Dataset:
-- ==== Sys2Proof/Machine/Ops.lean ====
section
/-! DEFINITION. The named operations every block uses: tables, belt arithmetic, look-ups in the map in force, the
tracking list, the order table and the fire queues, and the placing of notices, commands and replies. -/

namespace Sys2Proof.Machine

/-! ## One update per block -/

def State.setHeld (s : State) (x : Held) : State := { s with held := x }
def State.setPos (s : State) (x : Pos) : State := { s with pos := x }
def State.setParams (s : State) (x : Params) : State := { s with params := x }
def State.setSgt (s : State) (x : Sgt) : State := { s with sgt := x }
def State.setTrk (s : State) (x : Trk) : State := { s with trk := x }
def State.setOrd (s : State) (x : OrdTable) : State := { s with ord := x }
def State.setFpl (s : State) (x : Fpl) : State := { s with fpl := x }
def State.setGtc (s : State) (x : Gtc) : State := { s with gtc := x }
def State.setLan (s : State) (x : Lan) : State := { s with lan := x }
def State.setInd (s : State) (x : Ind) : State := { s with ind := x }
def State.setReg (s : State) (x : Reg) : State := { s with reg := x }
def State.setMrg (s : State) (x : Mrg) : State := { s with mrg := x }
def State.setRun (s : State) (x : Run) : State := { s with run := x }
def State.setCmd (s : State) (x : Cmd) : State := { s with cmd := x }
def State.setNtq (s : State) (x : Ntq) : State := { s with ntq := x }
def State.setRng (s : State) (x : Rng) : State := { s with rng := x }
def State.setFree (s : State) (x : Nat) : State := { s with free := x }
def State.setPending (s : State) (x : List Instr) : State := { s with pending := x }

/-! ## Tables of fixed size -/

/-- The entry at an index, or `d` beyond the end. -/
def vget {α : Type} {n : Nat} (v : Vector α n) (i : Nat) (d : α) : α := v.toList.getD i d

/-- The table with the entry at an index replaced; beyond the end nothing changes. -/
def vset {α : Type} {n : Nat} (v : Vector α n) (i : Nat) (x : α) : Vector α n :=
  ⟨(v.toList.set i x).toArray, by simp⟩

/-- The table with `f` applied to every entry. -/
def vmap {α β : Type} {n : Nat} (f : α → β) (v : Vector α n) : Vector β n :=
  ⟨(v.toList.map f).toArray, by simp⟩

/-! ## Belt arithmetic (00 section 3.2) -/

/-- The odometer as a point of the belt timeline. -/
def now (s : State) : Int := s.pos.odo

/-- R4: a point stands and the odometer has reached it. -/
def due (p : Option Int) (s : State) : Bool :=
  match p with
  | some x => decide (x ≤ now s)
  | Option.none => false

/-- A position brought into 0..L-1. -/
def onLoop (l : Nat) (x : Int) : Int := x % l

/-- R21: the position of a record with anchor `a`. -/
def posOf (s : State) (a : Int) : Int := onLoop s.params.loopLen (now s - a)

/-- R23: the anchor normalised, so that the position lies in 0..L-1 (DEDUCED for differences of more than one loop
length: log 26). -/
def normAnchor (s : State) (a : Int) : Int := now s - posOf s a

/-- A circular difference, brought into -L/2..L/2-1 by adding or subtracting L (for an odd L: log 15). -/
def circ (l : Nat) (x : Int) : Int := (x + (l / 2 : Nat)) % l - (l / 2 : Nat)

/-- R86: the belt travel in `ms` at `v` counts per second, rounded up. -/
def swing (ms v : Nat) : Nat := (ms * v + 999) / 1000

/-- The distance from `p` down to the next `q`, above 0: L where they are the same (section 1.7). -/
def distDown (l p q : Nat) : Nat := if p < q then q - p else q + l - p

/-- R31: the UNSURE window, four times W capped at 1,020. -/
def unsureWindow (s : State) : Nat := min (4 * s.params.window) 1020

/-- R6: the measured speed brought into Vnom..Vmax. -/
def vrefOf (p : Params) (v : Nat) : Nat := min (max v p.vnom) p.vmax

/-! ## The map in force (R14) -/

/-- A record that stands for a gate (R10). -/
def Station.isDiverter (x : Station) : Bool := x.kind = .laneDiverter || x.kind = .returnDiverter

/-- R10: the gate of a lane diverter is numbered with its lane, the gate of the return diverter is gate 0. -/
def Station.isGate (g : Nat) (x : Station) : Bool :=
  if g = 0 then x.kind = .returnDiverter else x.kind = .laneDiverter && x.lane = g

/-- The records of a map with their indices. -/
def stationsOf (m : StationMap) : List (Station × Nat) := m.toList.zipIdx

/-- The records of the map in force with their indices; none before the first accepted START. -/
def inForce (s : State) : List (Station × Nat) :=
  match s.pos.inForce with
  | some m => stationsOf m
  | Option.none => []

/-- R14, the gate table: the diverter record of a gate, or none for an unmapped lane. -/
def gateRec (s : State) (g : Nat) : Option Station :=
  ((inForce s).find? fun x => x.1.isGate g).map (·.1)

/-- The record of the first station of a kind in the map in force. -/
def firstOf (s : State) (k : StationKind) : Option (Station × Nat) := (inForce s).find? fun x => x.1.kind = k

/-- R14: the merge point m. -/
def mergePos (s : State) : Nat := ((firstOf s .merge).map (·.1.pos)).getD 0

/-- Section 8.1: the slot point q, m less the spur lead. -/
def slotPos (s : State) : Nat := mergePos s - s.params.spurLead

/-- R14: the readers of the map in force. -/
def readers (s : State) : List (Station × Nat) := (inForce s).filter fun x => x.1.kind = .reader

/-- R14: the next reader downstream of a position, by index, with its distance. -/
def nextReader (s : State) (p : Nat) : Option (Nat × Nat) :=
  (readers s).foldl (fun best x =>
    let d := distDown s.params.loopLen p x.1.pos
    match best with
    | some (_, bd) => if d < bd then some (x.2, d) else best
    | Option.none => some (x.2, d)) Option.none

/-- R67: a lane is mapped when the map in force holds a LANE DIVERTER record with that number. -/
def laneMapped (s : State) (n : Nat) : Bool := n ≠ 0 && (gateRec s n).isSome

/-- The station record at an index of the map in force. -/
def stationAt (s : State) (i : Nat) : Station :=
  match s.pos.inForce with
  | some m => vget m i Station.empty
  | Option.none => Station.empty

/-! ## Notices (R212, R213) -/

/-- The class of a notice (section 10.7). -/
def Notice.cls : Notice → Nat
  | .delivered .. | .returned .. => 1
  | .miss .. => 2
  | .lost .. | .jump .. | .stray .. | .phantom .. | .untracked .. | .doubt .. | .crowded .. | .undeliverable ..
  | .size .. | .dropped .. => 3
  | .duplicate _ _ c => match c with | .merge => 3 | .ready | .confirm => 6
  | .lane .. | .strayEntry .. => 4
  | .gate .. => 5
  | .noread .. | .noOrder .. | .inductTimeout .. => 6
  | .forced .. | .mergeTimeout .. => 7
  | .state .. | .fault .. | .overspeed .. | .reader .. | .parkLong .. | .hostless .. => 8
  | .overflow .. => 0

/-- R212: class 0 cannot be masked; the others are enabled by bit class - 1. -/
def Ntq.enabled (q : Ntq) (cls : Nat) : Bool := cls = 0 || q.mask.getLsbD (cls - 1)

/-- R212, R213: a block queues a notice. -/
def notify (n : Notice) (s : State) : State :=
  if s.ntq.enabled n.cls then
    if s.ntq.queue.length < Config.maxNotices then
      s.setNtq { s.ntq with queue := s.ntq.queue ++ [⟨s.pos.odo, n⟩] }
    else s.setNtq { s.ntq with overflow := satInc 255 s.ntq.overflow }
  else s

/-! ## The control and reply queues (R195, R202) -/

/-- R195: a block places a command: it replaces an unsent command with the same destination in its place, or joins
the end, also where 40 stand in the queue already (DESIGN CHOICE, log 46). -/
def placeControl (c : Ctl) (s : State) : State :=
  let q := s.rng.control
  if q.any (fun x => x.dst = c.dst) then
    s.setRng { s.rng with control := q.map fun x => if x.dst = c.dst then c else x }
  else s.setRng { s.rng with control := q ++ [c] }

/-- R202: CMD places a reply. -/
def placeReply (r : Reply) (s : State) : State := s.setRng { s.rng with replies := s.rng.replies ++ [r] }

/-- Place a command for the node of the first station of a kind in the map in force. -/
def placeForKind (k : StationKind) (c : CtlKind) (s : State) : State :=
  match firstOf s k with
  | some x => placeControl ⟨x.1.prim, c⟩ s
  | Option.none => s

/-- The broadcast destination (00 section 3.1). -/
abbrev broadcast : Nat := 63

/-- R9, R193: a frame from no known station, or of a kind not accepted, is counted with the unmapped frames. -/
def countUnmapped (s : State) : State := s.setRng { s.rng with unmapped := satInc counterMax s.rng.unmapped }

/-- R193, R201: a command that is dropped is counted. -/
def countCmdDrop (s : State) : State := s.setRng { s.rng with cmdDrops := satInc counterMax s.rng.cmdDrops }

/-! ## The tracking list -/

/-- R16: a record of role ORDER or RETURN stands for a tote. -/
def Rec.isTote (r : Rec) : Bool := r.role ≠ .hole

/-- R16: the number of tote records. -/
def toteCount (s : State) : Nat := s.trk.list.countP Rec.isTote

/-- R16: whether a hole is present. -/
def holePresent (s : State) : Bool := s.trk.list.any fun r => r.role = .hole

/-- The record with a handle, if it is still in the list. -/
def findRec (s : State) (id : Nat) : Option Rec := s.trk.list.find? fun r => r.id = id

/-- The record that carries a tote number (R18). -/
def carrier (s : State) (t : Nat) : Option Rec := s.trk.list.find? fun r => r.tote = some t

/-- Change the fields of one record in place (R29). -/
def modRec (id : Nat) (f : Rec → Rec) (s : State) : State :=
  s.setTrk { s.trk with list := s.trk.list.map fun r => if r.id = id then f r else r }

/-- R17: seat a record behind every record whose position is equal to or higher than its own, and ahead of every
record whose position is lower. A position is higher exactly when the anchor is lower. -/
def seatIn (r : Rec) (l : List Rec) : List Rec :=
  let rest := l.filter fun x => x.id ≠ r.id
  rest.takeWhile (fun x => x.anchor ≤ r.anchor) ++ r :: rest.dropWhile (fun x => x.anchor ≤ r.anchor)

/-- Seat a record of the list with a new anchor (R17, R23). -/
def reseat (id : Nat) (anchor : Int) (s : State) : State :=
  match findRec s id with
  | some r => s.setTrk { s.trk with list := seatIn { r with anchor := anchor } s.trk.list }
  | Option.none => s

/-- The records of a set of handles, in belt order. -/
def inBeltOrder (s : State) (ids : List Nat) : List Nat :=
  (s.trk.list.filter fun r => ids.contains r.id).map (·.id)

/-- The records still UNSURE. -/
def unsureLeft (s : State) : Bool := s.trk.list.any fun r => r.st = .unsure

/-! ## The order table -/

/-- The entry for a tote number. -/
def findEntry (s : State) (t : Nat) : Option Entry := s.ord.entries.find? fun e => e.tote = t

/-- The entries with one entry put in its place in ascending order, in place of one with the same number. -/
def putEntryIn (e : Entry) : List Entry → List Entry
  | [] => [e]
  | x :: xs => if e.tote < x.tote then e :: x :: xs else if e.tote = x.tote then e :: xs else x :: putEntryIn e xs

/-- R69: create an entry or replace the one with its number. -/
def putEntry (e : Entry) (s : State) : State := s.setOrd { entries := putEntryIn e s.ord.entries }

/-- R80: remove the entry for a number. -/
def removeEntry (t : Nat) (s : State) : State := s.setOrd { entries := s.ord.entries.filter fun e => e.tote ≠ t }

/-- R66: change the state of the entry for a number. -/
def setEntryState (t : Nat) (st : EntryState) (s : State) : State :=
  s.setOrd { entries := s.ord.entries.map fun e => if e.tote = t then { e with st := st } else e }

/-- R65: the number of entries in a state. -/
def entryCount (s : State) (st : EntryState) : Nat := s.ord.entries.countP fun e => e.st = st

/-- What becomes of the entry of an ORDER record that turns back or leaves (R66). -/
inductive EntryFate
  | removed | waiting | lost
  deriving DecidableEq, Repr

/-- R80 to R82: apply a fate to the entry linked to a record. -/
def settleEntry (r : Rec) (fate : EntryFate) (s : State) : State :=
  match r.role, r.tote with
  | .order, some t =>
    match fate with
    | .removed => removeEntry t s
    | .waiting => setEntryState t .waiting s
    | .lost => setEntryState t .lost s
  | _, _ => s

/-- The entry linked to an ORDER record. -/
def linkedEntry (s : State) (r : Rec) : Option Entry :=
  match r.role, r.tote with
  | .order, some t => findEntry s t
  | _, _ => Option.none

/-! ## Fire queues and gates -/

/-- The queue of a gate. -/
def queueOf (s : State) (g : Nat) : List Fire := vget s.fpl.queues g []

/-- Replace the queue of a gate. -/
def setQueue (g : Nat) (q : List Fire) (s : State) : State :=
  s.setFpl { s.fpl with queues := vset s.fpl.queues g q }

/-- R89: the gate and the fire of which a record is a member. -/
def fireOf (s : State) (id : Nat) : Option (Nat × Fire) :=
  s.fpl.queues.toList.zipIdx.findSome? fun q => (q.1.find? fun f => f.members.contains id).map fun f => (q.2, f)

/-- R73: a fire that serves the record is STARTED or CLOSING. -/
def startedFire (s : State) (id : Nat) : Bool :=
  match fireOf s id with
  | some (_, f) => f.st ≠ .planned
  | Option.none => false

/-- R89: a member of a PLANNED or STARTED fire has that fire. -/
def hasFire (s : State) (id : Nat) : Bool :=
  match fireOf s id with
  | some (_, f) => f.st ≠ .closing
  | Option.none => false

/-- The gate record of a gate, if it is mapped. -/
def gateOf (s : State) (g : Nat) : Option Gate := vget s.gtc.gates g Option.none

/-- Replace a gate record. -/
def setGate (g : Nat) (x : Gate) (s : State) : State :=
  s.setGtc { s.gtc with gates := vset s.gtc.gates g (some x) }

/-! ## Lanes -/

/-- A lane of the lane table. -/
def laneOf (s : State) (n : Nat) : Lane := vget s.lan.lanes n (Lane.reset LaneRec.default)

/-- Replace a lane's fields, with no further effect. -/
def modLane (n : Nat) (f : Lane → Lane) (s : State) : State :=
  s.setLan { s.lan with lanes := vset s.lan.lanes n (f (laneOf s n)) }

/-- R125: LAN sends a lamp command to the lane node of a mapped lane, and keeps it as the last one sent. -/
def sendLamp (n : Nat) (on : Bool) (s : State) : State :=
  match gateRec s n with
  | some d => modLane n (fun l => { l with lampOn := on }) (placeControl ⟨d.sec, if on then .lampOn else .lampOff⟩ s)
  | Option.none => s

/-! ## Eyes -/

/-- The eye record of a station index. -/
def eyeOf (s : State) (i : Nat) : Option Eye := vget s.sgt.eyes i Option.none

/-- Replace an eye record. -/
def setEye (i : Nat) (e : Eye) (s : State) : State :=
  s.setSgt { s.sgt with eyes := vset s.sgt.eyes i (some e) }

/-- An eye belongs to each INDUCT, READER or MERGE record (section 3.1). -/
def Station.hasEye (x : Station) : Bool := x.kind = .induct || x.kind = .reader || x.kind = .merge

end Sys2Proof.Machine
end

Task requirements: Give back, unchanged, the run of lines in the listing above that begins at the line containing "def swing (ms" and ends at the line containing "match best with", both included.

Solved exercise:
def swing (ms v : Nat) : Nat := (ms * v + 999) / 1000

/-- The distance from `p` down to the next `q`, above 0: L where they are the same (section 1.7). -/
def distDown (l p q : Nat) : Nat := if p < q then q - p else q + l - p

/-- R31: the UNSURE window, four times W capped at 1,020. -/
def unsureWindow (s : State) : Nat := min (4 * s.params.window) 1020

/-- R6: the measured speed brought into Vnom..Vmax. -/
def vrefOf (p : Params) (v : Nat) : Nat := min (max v p.vnom) p.vmax

/-! ## The map in force (R14) -/

/-- A record that stands for a gate (R10). -/
def Station.isDiverter (x : Station) : Bool := x.kind = .laneDiverter || x.kind = .returnDiverter

/-- R10: the gate of a lane diverter is numbered with its lane, the gate of the return diverter is gate 0. -/
def Station.isGate (g : Nat) (x : Station) : Bool :=
  if g = 0 then x.kind = .returnDiverter else x.kind = .laneDiverter && x.lane = g

/-- The records of a map with their indices. -/
def stationsOf (m : StationMap) : List (Station × Nat) := m.toList.zipIdx

/-- The records of the map in force with their indices; none before the first accepted START. -/
def inForce (s : State) : List (Station × Nat) :=
  match s.pos.inForce with
  | some m => stationsOf m
  | Option.none => []

/-- R14, the gate table: the diverter record of a gate, or none for an unmapped lane. -/
def gateRec (s : State) (g : Nat) : Option Station :=
  ((inForce s).find? fun x => x.1.isGate g).map (·.1)

/-- The record of the first station of a kind in the map in force. -/
def firstOf (s : State) (k : StationKind) : Option (Station × Nat) := (inForce s).find? fun x => x.1.kind = k

/-- R14: the merge point m. -/
def mergePos (s : State) : Nat := ((firstOf s .merge).map (·.1.pos)).getD 0

/-- Section 8.1: the slot point q, m less the spur lead. -/
def slotPos (s : State) : Nat := mergePos s - s.params.spurLead

/-- R14: the readers of the map in force. -/
def readers (s : State) : List (Station × Nat) := (inForce s).filter fun x => x.1.kind = .reader

/-- R14: the next reader downstream of a position, by index, with its distance. -/
def nextReader (s : State) (p : Nat) : Option (Nat × Nat) :=
  (readers s).foldl (fun best x =>
    let d := distDown s.params.loopLen p x.1.pos
    match best with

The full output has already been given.